Certamente il Papa desidera offrire qualche provocazione utile alla crescita pastorale dei sacerdoti, e questo non deve farci dirottare verso il senso unico generalizzante del luogo comune! Tanti fedeli, infatti, possono confermare l’egregia presenza ministeriale di numerosi preti, che fuori dalla luce dei riflettori mediatici, con semplicità e competenza, edificano la Chiesa e aiutano il popolo di Dio nella crescita spirituale.

«Un prete – precisa Papa Francesco – non può perdere le sue radici, resta sempre un uomo del popolo e della cultura che lo hanno generato; le nostre radici ci aiutano a ricordare chi siamo e dove Cristo ci ha chiamati. Noi sacerdoti non caliamo dall’alto, ma siamo chiamati, chiamati da Dio, che ci prende “fra gli uomini”, per costituirci “in favore degli uomini”». Le immagini legate a Cristo, in quanto “Sommo Sacerdote, Servo e Buon Pastore”, rappresentano il dna dell’esperienza presbiterale, «sono le tre immagini a cui dobbiamo guardare, pensando al ministero dei preti, inviati a servire gli uomini, a far loro giungere la misericordia di Dio, ad annunciare la sua Parola di vita»; e inoltre – ricorda il Papa – «Sapere e ricordare di essere “costituiti per il popolo” -popolo santo, popolo di Dio -, aiuta i preti a non pensare a sé, ad essere autorevoli e non autoritari, fermi ma non duri, gioiosi ma non superficiali, insomma, pastori, non funzionari».

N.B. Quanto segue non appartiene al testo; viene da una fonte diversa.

-- ==== Sys2Proof/Machine/Memory.lean ====
section
/-! DEFINITION. Memory: loads and stores to global memory, scratchpad and the cluster window, prefetch and cache control, the
side log's performance, and the landing of long-latency writes (spec/08 R163 to R182, spec/09 R188 to R193). -/

namespace Sys2Proof.Machine

/-! ## Global (R188, R189) -/

/-- A load at the addresses `at_`, once its checks have passed; lane `l` of `ls` receives the element at `ea l`. ACC is set
before the access performs (spec/23 R382). -/
def State.performLoad (s : State) (h : Here) (w : MemW) (ls at_ : List Nat) (ea : Nat → Nat) : State :=
  let s := at_.foldl (fun s a => s.touch h.core h.cx a false w.sub.val) s
  s.deliver h w.dst w.width (ls.map fun l => (l, s.vload h.core h.cx (ea l) w.width.bytes))

/-- LD: one access per active lane. -/
def ldSlot (w : MemW) (h : Here) (s : State) : SlotResult :=
  if s.sideBusy h then .stall else
  let act := h.active w.g w.gn
  let n := w.width.bytes
  match pickTrap (failing act fun l => s.laneGlobal h (h.ea w l) n .read) with
  | some r => .trap r
  | none =>
    let ls := lanesOf act
    if ls.any fun l => s.vPoison h.core h.cx (h.ea w l) n .read then s.eatPoison h .read (ls.map fun l => (h.ea w l, n))
    else .done (s.performLoad h w ls (ls.map (h.ea w)) (h.ea w))

def execLd (w : MemW) (s : State) : Host.Outcome State Fault Refusal := runSlot (.ld w) (ldSlot w) s

/-- LDSC: one access; a vector destination receives it in every active lane. -/
def ldscSlot (w : MemW) (h : Here) (s : State) : SlotResult :=
  if s.sideBusy h then .stall else
  let ls := if w.dst.isS then [0] else lanesOf (h.active w.g w.gn)
  if ls.isEmpty then .done s else
  let n := w.width.bytes
  let va := h.ea w 0
  match pickTrap (((s.laneGlobal h va n .read).map fun t => (0, t)).toList) with
  | some r => .trap { r with lanes := h.f.mask.toNat }
  | none =>
    if s.vPoison h.core h.cx va n .read then s.eatPoison h .read [(va, n)]
    else .done (s.performLoad h w ls [va] fun _ => va)

def execLdsc (w : MemW) (s : State) : Host.Outcome State Fault Refusal := runSlot (.ldsc w) (ldscSlot w) s

/-- The side-log operation of a store's lanes. -/
def storeOp (h : Here) (o : Opnd) (n : Nat) (ea : Nat → Nat) (ls : List Nat) : SideOp :=
  .store (ls.flatMap fun l => (List.range n).map fun i => (ea l + i, BitVec.ofNat 8 (h.data o n l / 256 ^ i)))

/-- A store of the lanes `ls`: those that translate perform at once, the others enter the side log, and behind entries of
the group all of them do (spec/08 R181, R187). -/
def State.storeLanes (s : State) (h : Here) (w : MemW) (ls : List Nat) (ea : Nat → Nat) (mask : W32 → W32) : SlotResult :=
  let n := w.width.bytes
  if (w.order == .rel && s.sideBusy h) || h.peerBusy then .stall else
  let bad := failing (maskOf fun l => ls.contains l) fun l => s.laneGlobal h (ea l) n .write
  if !onlyXlate bad then
    match pickTrap bad with
    | some r => .trap { r with lanes := (mask (BitVec.ofNat 32 r.lanes)).toNat }
    | none => .done s
  else
    let late := if s.logBusy h then ls else bad.map (·.1)
    let now := ls.filter fun l => !late.contains l
    if now.any fun l => s.vPartPoison h.core h.cx (ea l) n then s.eatPoison h .write (now.map fun l => (ea l, n)) else
    match s.sideAdd h (late.map fun l => (l, ea l)) 0 (storeOp h w.c n ea) mask with
    | none => .stall
    | some s => .done ((now.foldl (fun s l => s.vstore h.core h.cx (ea l) n (h.data w.c n l) w.sub.val) s).noteLostLanes h now ea mask)

def execSt (w : MemW) (s : State) : Host.Outcome State Fault Refusal :=
  runSlot (.st w) (fun h s => s.storeLanes h w (lanesOf (h.active w.g w.gn)) (h.ea w) id) s

/-- STSC: one store. -/
def execStsc (w : MemW) (s : State) : Host.Outcome State Fault Refusal :=
  runSlot (.stsc w) (fun h s => s.storeLanes h w [0] (h.ea w) fun _ => h.f.mask) s

/-! ## Scratchpad and window (R190, R191) -/

/-- A load of a team's scratchpad: it parks on an absent line of its own team; a peer's absent line is waited for at the
peer. -/
def State.scrLoad (s : State) (h : Here) (w : MemW) (tid : Nat) (act : W32) (off : Nat → Nat) : SlotResult :=
  match s.teams.get? tid with
  | none => .done s
  | some t =>
    let n := w.width.bytes
    let ls := lanesOf act
    if ls.any fun l => !t.present (off l) n then
      if tid == h.tid then .park .absent s
      else match w.dst with
        | .v r => .done (s.addPend h.gid
            { frag := h.fid, regs := dataRegs w.width w.dst, ready := false, load := true
              peer := some { team := tid, width := n, lanes := ls.map fun l => (l, off l), dst := r.val } })
        | _ => .done s
    else if ls.any fun l => t.scrBad (off l) n then .freeze .uncorr
    else .done ((s.keepCopies h.core tid (linesOf (ls.map off))).deliver h w.dst w.width (ls.map fun l => (l, t.scrGet (off l) n)))

/-- A store into a team's scratchpad; one narrower than a bank word reads the word first (spec/08 R167). Behind entries of the
group in the side log it enters the log (R181). -/
def State.scrStore (s : State) (h : Here) (w : MemW) (tid : Nat) (act : W32) (off : Nat → Nat) : SlotResult :=
  match s.teams.get? tid with
  | none => .done s
  | some t =>
    let n := w.width.bytes
    let ls := lanesOf act
    if s.logBusy h then
      match s.sideAdd h (ls.map fun l => (l, off l)) 0 fun ls =>
          .scr tid (ls.flatMap fun l => (List.range n).map fun i => (off l + i, BitVec.ofNat 8 (h.data w.c n l / 256 ^ i))) with
      | none => .stall
      | some s => .done s
    else if n < 4 && ls.any fun l => t.scrBad (off l) n then .freeze .uncorr
    else .done ((s.dropCopies tid (linesOf (ls.map off))).putTeam tid (ls.foldl (fun t l => t.scrPut (off l) n (h.data w.c n l)) t))

/-- Does an access of the team's own scratchpad touch an absent line, or has it waited for one? Then it never traps on an
engine's lock (spec/08 R168). -/
def Here.quiet (h : Here) (ls : List Nat) (off : Nat → Nat) (n : Nat) : Bool :=
  h.f.woken || ls.any fun l => !h.t.present (off l) n

def ldsSlot (w : MemW) (h : Here) (s : State) : SlotResult :=
  if s.sideBusy h then .stall else
  let act := h.active w.g w.gn
  let q := h.quiet (lanesOf act) (h.off w) w.width.bytes
  match pickTrap (failing act fun l => s.laneScr h.tid (h.off w l) w.width.bytes false 0 q) with
  | some r => .trap r
  | none => s.scrLoad h w h.tid act (h.off w)

def execLds (w : MemW) (s : State) : Host.Outcome State Fault Refusal := runSlot (.lds w) (ldsSlot w) s

def stsSlot (w : MemW) (h : Here) (s : State) : SlotResult :=
  if (w.order == .rel && s.sideBusy h) || h.peerBusy then .stall else
  let act := h.active w.g w.gn
  match pickTrap (failing act fun l => s.laneScr h.tid (h.off w l) w.width.bytes true 0) with
  | some r => .trap r
  | none => s.scrStore h w h.tid act (h.off w)

def execSts (w : MemW) (s : State) : Host.Outcome State Fault Refusal := runSlot (.sts w) (stsSlot w) s

def ldcSlot (w : MemW) (h : Here) (s : State) : SlotResult :=
  if s.sideBusy h then .stall else
  let act := h.active w.g w.gn
  let slot := (h.srcS w.a).toNat
  let q := h.quiet (lanesOf act) (h.winOff w) w.width.bytes
  match pickTrap (failing act fun l => s.laneWin h slot (h.winOff w l) w.width.bytes false q) with
  | some r => .trap r
  | none =>
    match s.windowTeam h slot with
    | .ok t => s.scrLoad h w t act (h.winOff w)
    | .error _ => .done s

def execLdc (w : MemW) (s : State) : Host.Outcome State Fault Refusal := runSlot (.ldc w) (ldcSlot w) s

def stcSlot (w : MemW) (h : Here) (s : State) : SlotResult :=
  if (w.order == .rel && s.sideBusy h) || h.peerBusy then .stall else
  let act := h.active w.g w.gn
  let slot := (h.srcS w.a).toNat
  match pickTrap (failing act fun l => s.laneWin h slot (h.winOff w l) w.width.bytes true) with
  | some r => .trap r
  | none =>
    match s.windowTeam h slot with
    | .ok t => s.scrStore h w t act (h.winOff w)
    | .error _ => .done s

def execStc (w : MemW) (s : State) : Host.Outcome State Fault Refusal := runSlot (.stc w) (stcSlot w) s

/-! ## Prefetch and cache control (R192, R193) -/

/-- A lane of a PREF: its line comes into the caches of its hint. A lane outside the address space, in the aperture, without a
readable translation or locked is dropped, and nothing else changes: no accessed bit is set (R192). The width code is not read, so no
address is misaligned (log 51). -/
def State.prefLane (s : State) (h : Here) (w : MemW) (va : Nat) : State :=
  if 2 ^ 56 ≤ va || inAperture va || (s.haspGlobal h.core h.cx.asid va 1 false).isSome then s
  else match s.xl h.core h.cx va .read with
  | .ok pa mt => s.place h.core w.sub.val mt pa
  | _ => s

def execPref (w : MemW) (s : State) : Host.Outcome State Fault Refusal :=
  runSlot (.pref w) (fun h s => .done ((lanesOf (h.active w.g w.gn)).foldl (fun s l => s.prefLane h w (h.ea w l)) s)) s

/-- Does the range [a, a + n) of a context meet a physical line of type-0 memory? Pages without a translation are skipped. -/
def State.meetsLine (s : State) (h : Here) (a n line : Nat) : Bool :=
  (List.range ((a + n - 1) / 2 ^ 18 + 1 - a / 2 ^ 18)).any fun i =>
    let page := (a / 2 ^ 18 + i) * 2 ^ 18
    match s.leafFor h.core h.cx page with
    | .error _ => false
    | .ok e =>
      let base := bitsN e.pte.toNat 51 18 * 2 ^ 18 + (page - e.va)
      let lo := base + (a - page)
      let hi := base + min (2 ^ 18) (a + n - page)
      bitsN e.pte.toNat 7 6 == 0 && decide (128 * line < hi) && decide (lo < 128 * line + 128)

/-- CCTL: `clean` writes dirty LLC lines of the range to HBM, and `inval` drops the issuing core's L1 lines of it (R193). Caches are
coherent, so no value changes; a range that meets the sync aperture, or lies beyond 56 bits (spec/08 R164), traps. It counts as a
store. -/
def cctlSlot (clean inval : Bool) (w : EngW) (h : Here) (s : State) : SlotResult :=
  let a := (h.srcS w.a).toNat
  let n := (h.srcS w.b).toNat
  if h.peerBusy then .stall
  else if n == 0 then .done s
  else if apertureBase < a + n then
    .trap { cause := .prot, lanes := h.f.mask.toNat, addr := max a apertureBase % 2 ^ 56 }
  else
    let s := if clean then { s with llc := s.llc.mapV fun _ l => l.map fun e => (e.1, e.2 && !s.meetsLine h a n e.1) } else s
    .done (if inval then s.modCore h.core fun c => { c with l1 := c.l1.filter fun ln => !s.meetsLine h a n ln } else s)

def execCctlClean (w : EngW) (s : State) : Host.Outcome State Fault Refusal := runSlot (.cctlClean w) (cctlSlot true false w) s
def execCctlInval (w : EngW) (s : State) : Host.Outcome State Fault Refusal := runSlot (.cctlInval w) (cctlSlot false true w) s
def execCctlCinv (w : EngW) (s : State) : Host.Outcome State Fault Refusal := runSlot (.cctlCinv w) (cctlSlot true true w) s

/-! ## Long-latency writes land (spec/03 R35, spec/07 R144) -/

/-- Wake the blocked fragments of a group: their registers are looked at again. -/
def State.unblock (s : State) (gid : Nat) : State :=
  (s.fragsOf gid).foldl (fun s k => s.modFrag k fun f => if f.st == .blocked then { f with st := .ready } else f) s

/-- Does a fragment's line, from its slot on, wait for one of the registers? -/
def State.waitsFor (s : State) (gid : Nat) (regs : List Reg) (f : Frag) : Bool :=
  match s.groups.get? gid with
  | some g => (lineRegs f.buf g f.mask f.slot.val).any fun e => regs.contains e.1
  | none => false

/-- Write an outstanding write's registers. -/
def Group.landVals (g : Group) (p : Pend) : Group :=
  let g := { g with
    v := p.vs.foldl (fun m e => m.setD 0 e.1 e.2) g.v, s := p.ss.foldl (fun m e => m.setD 0 e.1 e.2) g.s
    badV := p.vs.foldl (fun m e => m.erase e.1) g.badV
    badR := g.badR.filter fun r => !p.ss.any fun e => r == .s e.1 }
  let g := p.ks.foldl (fun g e => g.setK e.1 e.2) g
  p.cs.foldl (fun g e => g.setC e.1 e.2) g

/-- Perform the reads of a window load whose lines are present at the peer; Hinges keep copies of the lines (spec/10 R227). -/
def State.peerRead (s : State) (gid id : Nat) (p : Pend) : State :=
  match p.peer with
  | none => s
  | some r =>
    match s.teams.get? r.team with
    | none => s
    | some t =>
      if !r.lanes.all fun e => t.present e.2 r.width then s else
      let p := { p with
        peer := none, ready := true, bad := r.lanes.any fun e => t.scrBad e.2 r.width
        vs := r.lanes.flatMap fun (e : Nat × Nat) => laneVals r.dst r.width e.1 (t.scrGet e.2 r.width) }
      let s : State := match (s.groups.get? gid).bind fun (g : Group) => s.teams.get? g.team with
        | some (mine : Team) => s.keepCopies mine.core r.team (linesOf (r.lanes.map (·.2)))
        | none => s
      s.modGroup gid fun g => { g with pend := g.pend.set id p }

/-- Window loads of a team's scratchpad that were issued before the team goes complete normally (spec/07 R153). -/
def State.settlePeers (s : State) (tid : Nat) : State :=
  s.groups.foldl (fun s (g : Nat × Group) => g.2.pend.foldl (fun s (e : Nat × Pend) =>
    if e.2.peer.any fun r => r.team == tid then s.peerRead g.1 e.1 e.2 else s) s) s

/-- LONG_LATENCY_WRITE_LAND: the registers are written at once, and blocked fragments are looked at again. Values that carry poison
are consumed: the group freezes (spec/26 R417). -/
def execLongLatencyWriteLand (gid id : Nat) (s : State) : Host.Outcome State Fault Refusal :=
  match (s.groups.get? gid).bind fun g => g.pend.get? id with
  | none => .next s
  | some p =>
    let s := s.peerRead gid id p
    match (s.groups.get? gid).bind fun g => g.pend.get? id with
    | none => .next s
    | some p =>
      if !p.ready || p.parts != 0 then .next s
      else if p.bad then .next ((s.modGroup gid fun g => { g with pend := g.pend.erase id }).freezeGroup gid 3)
      else
        let s := s.modGroup gid fun g => { g.landVals p with pend := g.pend.erase id }
        let s : State := match p.report with
          | some (r : Report) =>
            let s := s.postReport gid p.frag r
            if r.cause == .fold || r.cause == .trav then s.stopIssuer p.frag p.uid (s.waitsFor gid p.regs) else s.stopGroup gid
          | none => s
        .next (s.unblock gid)

end Sys2Proof.Machine
end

I sacerdoti non vanno lasciati soli, hanno bisogno della preghiera di tutti i fedeli e, soprattutto, della vicinanza dei loro vescovi. Papa Francesco, nel suo discorso, non dimentica di sottolineare questo importante aspetto: «Se tu vescovo ricevi una chiamata di un prete e non puoi riceverlo perché hai tanto lavoro, almeno prendi il telefono e chiamalo e digli: “E’ urgente? non è urgente? quando, vieni quel giorno…”, così si sente vicino. Ci sono vescovi che sembrano allontanarsi dai preti… Vicinanza, almeno una telefonata! E questo è amore di padre, fraternità». Sarà forse per questo che Papa Francesco ha iniziato a chiamare alla guida di alcune arcidiocesi e diocesi (anche prestigiose) qualche parroco? Il Pontefice sottolinea, infine, l’importanza della Riconciliazione, e invita tutti i sacerdoti a vivere con maggiore entusiasmo il sacramento della misericordia di Dio. A proposito del discernimento vocazionale, dice inoltre di tenere gli occhi aperti sulla missione nei seminari: «Cercare la salute di quel ragazzo, salute spirituale, salute materiale, fisica, psichica».